Core layers are synthesis.
5. Logs (09_logs)
Purpose
Operational and temporary memory.
Contains:
- Daily notes
- Weekly reviews
- Meeting summaries
- Brain dumps
- Reflections
Structure
09_logs/
daily/
weekly/
Log Rules
- Logs are not permanent knowledge.
- Valuable insights must be extracted to core layers.
- Logs may contain unstructured content.
- Logs are reviewed weekly for extraction.

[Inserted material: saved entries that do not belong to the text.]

-- ==== Sys2Proof/Machine/Ops.lean ====
section
/-! DEFINITION. The operations that several commands share: counting a notice with its freeze and captures, the
admission attempt and its retry, the claims on slots and entries, the window start, the answer to a frame, and the
resets. -/

namespace Sys2Proof.Machine

/-! ### What the accounting unit, the capture queue and the alert unit hold -/

/-- The three blocks that a notice can change (R121, R132). -/
structure Books where
  accounting : AccountingUnit
  capture : CaptureQueue
  alert : AlertUnit

/-- The three blocks as they stand. -/
def State.books (s : State) : Books := { accounting := s.accounting, capture := s.capture, alert := s.alert }

/-- The part with those three blocks replaced. -/
def State.withBooks (s : State) (b : Books) : State :=
  { s with accounting := b.accounting, capture := b.capture, alert := b.alert }

/-- The part with its sticky causes changed. -/
def State.withSticky (s : State) (f : StickyCauses → StickyCauses) : State :=
  { s with alert := { s.alert with sticky := f s.alert.sticky } }

/-! ### Capture attempts -/

/-- The window sequence a COMMAND or FREEZE record and a worst-case record carry: present while RUNNING (R144, R150).
-/
def State.windowNumber (s : State) : Option (BitVec 32) :=
  if s.window.running then some s.window.sequence else none

/-- The balances the stream table holds (R150). -/
def State.balances (s : State) : Vector Int 16 := mapAll StreamEntry.balance s.streams

/-- The record a capture attempt builds from the part as it stands (TABLE 77). -/
def State.captureRecord (s : State) (cause : CaptureCause) (sequence : Option (BitVec 32)) (balances : Vector Int 16) :
    CaptureRecord :=
  { number := s.capture.number + 1
    cause := cause
    windowSequence := sequence
    partTime := s.window.partTime
    missed := s.capture.missed
    accounting := s.accounting.state
    overflow := mapAll Counter.overflow s.accounting.counters
    waitingTotal := s.waitingTotal
    owedTotal := s.owedTotal
    poolInUse := s.poolInUse
    slotsNotFree := s.slotsNotFree
    values := mapAll Counter.value s.accounting.counters
    histogram := if s.capture.options.includeHistogram then some s.accounting.histogram.bins else none
    balances := if s.capture.options.includeBalances then some balances else none }

/-- A counter cleared by a stored capture: value, flag and edge memory; the configuration is kept (R152). -/
def Counter.cleared (c : Counter) : Counter := { c with value := 0, overflow := false, edgeMemory := false }

/-- The histogram cleared: bins, marks and worst-case record; the configuration is kept (R145). -/
def Histogram.cleared (h : Histogram) : Histogram := { h with bins := clearBins, worst := none }

/-- The clearing that follows a stored capture, by its options (R152). -/
def AccountingUnit.clearedBy (o : CaptureOptions) (u : AccountingUnit) : AccountingUnit :=
  { u with
    counters := if o.clearCounters then mapAll Counter.cleared u.counters else u.counters
    histogram := if o.clearHistogram then u.histogram.cleared else u.histogram }

/-- One capture attempt (R152): the capture number advances; a full queue drops the attempt and counts it missed, and
a queue with room stores the record and clears by the options. -/
def State.captureAttempt (cause : CaptureCause) (sequence : Option (BitVec 32)) (balances : Vector Int 16) (s : State) :
    State :=
  s.withBooks
    (if Config.captureCapacity ≤ s.capture.records.length then
      { s.books with
        capture := { s.capture with number := s.capture.number + 1, missed := min 255 (s.capture.missed + 1) } }
    else
      { s.books with
        accounting := s.accounting.clearedBy s.capture.options
        capture := { s.capture with
          number := s.capture.number + 1
          missed := 0
          records := s.capture.records ++ [s.captureRecord cause sequence balances] } })

/-! ### Histogram samples -/

/-- A frame is being received: it began at a falling edge of SEL_N since RST_N was last asserted (R163). -/
def State.inFrame (s : State) : Bool := !s.rst && s.mgmt.rx != .idle

/-- The latency of a sample by the latency kind, modulo 2^32 (R142). -/
def SampleRecord.latency (r : SampleRecord) : LatencyKind → Time
  | .wait => r.req.issueTime - r.req.arrivalTime
  | .memory => r.forwardingTime - r.req.issueTime
  | .total => r.forwardingTime - r.req.arrivalTime

/-- The bin of a latency: the number of boundaries at or below it, which for ascending boundaries is the bin `i` with
b(i) ≤ L < b(i+1) (R143). -/
def binOf (boundaries : Vector Nat 7) (latency : Time) : Fin 8 :=
  Fin.ofNat 8 (boundaries.toList.countP fun b => b ≤ latency.toNat)

/-- One sample falls in a bin: the count rises by 1, and a count at 2^32 − 1 stays and marks the bin (R143). -/
def Bin.take (b : Bin) : Bin :=
  if b.count = BitVec.allOnes 32 then { b with saturated := true } else { b with count := b.count + 1 }

/-- The histogram samples a record: by the stream filter and the status (R141). -/
def HistogramConfig.samples (c : HistogramConfig) (r : SampleRecord) : Bool :=
  (c.filter == none || c.filter == some r.req.stream) && (r.ok || c.includeMemerr)

/-- The worst-case record that a sample makes (TABLE 71). -/
def SampleRecord.worst (r : SampleRecord) (c : HistogramConfig) : WorstRecord :=
  { latency := r.latency c.latencyKind, stream := r.req.stream, source := r.req.source, northTag := r.req.northTag
    kind := r.req.kind, beats := r.req.beats, ok := r.ok, windowSequence := r.windowSequence
    address := if c.keepAddress then some r.req.address else none }

/-- A sample is binned and compared with the worst-case record: an absent record, or a strictly smaller latency, is
replaced (R143, R144). -/
def Histogram.take (h : Histogram) (r : SampleRecord) : Histogram :=
  let latency := r.latency h.config.latencyKind
  let i := binOf h.config.boundaries latency
  let replaced := match h.worst with
    | none => true
    | some w => decide (w.latency < latency)
  { h with
    bins := setAt h.bins i h.bins[i].take
    worst := if replaced then some (r.worst h.config) else h.worst }

/-- The accounting unit is offered a sample record: taken while COUNTING, when the configuration samples it (R141). -/
def AccountingUnit.sample (r : SampleRecord) (u : AccountingUnit) : AccountingUnit :=
  if u.state == .counting && u.histogram.config.samples r then { u with histogram := u.histogram.take r } else u

/-- The accounting unit with the sample record that is due, if any, offered to it (R116). -/
def AccountingUnit.settle (u : AccountingUnit) : AccountingUnit :=
  match u.sampleDue with
  | some r => ({ u with sampleDue := none } : AccountingUnit).sample r
  | none => u

/-- The part with a sample record offered to the accounting unit. -/
def State.sample (r : SampleRecord) (s : State) : State := { s with accounting := s.accounting.sample r }

/-- The part with the sample record that is due, if any, offered to the accounting unit. -/
def State.settleSample (s : State) : State := { s with accounting := s.accounting.settle }

/-- The reply merge hands over a sample record (R116). The accounting unit takes it at once, unless a frame is in
progress, whose command may be the one event that falls between the notice just taken and this sample: then the sample
is due, and every other event takes it first (R112, R141, R147; notes/assumptions/13.md). -/
def State.handSample (r : SampleRecord) (s : State) : State :=
  if s.inFrame then { s with accounting := { s.accounting with sampleDue := some r } } else s.sample r

/-! ### Counting -/

/-- An event notice (R121). -/
structure Notice where
  event : Event
  stream : Option StreamIx
  quantity : Nat
deriving DecidableEq, Repr

/-- The window report (R39). -/
structure WindowReport where
  number : BitVec 32
  waiting : Vector Nat 16
  slots : Vector Nat 16
  pool : Vector Nat 16
  waitingTotal : Nat
  slotsTotal : Nat
  poolTotal : Nat
  balances : Vector Int 16
deriving DecidableEq, Repr
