-- ==== Sys2Proof/Machine/Core.lean ====
section
/-! DEFINITION. The machine as the host reads it. -/

/-- The part as a machine: its state, the reasons a step can stop, one step, and the state after reset. -/
def Sys2Proof.core : Host.Core :=
  { State := Sys2Proof.Machine.State, Fault := Sys2Proof.Machine.Fault, Refusal := Sys2Proof.Machine.Refusal,
    step := Sys2Proof.Machine.step, reset := Sys2Proof.Machine.State.reset }
end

6. Abstraction Placement Rule
When unsure where a note belongs, ask:
- Why does this work mathematically? → Foundations
- How do we model this? → Modeling
- How do we implement this? → Software engineering
- How do we productionize this? → ML engineering
- How do we integrate LLM systems? → AI engineering
- Why are we solving this problem? → Applications
- Is this a concrete execution instance? → Projects
- Is this intake from external material? → Reading
- Is this temporary thought or reflection? → Logs
7. Naming Conventions
File Names
- Lowercase only
- Underscores instead of spaces
- Singular nouns preferred
Examples:
- logistic_regression.md
- gradient_boosting.md
- docker_networking.md
- insurance_pricing.md
Avoid:
- CamelCase
- Spaces
- Generic names (e.g., “notes”, “stuff”)
Folder Names
- Lowercase
- Descriptive
- No vague categories (e.g., misc, advanced_topics)
8. Note Structure Standards
Conceptual / Modeling Notes
## Definition
## Intuition
## Formal Description
## Applications
## Trade-offs
## Links
Engineering Notes
## Purpose
## Architecture
## Implementation Notes
## Trade-offs
## References
Application Notes
## Problem Definition
## Domain Context
## Data Requirements
## Modeling Options
## Deployment Constraints
## Risks
## Links
9. Cross-Link Governance
To prevent silos:
-
Every application note must link to:
- At least one modeling note
- At least one engineering note
-
Every modeling note should link to:
- At least one foundational note
-
Engineering notes support outward but should not contain theory.
-
Avoid duplicate conceptual notes. If overlap occurs → merge.
10. Knowledge Lifecycle
Information flows as follows:
Reading → Logs → Projects → Core Layers
Core layers are stable. Everything else is transitional.
11. Stability Principle
The top-level folder structure is stable.
Any structural change requires:
- Clear justification
- Update to this document
This vault is a professional knowledge architecture, not a casual note collection.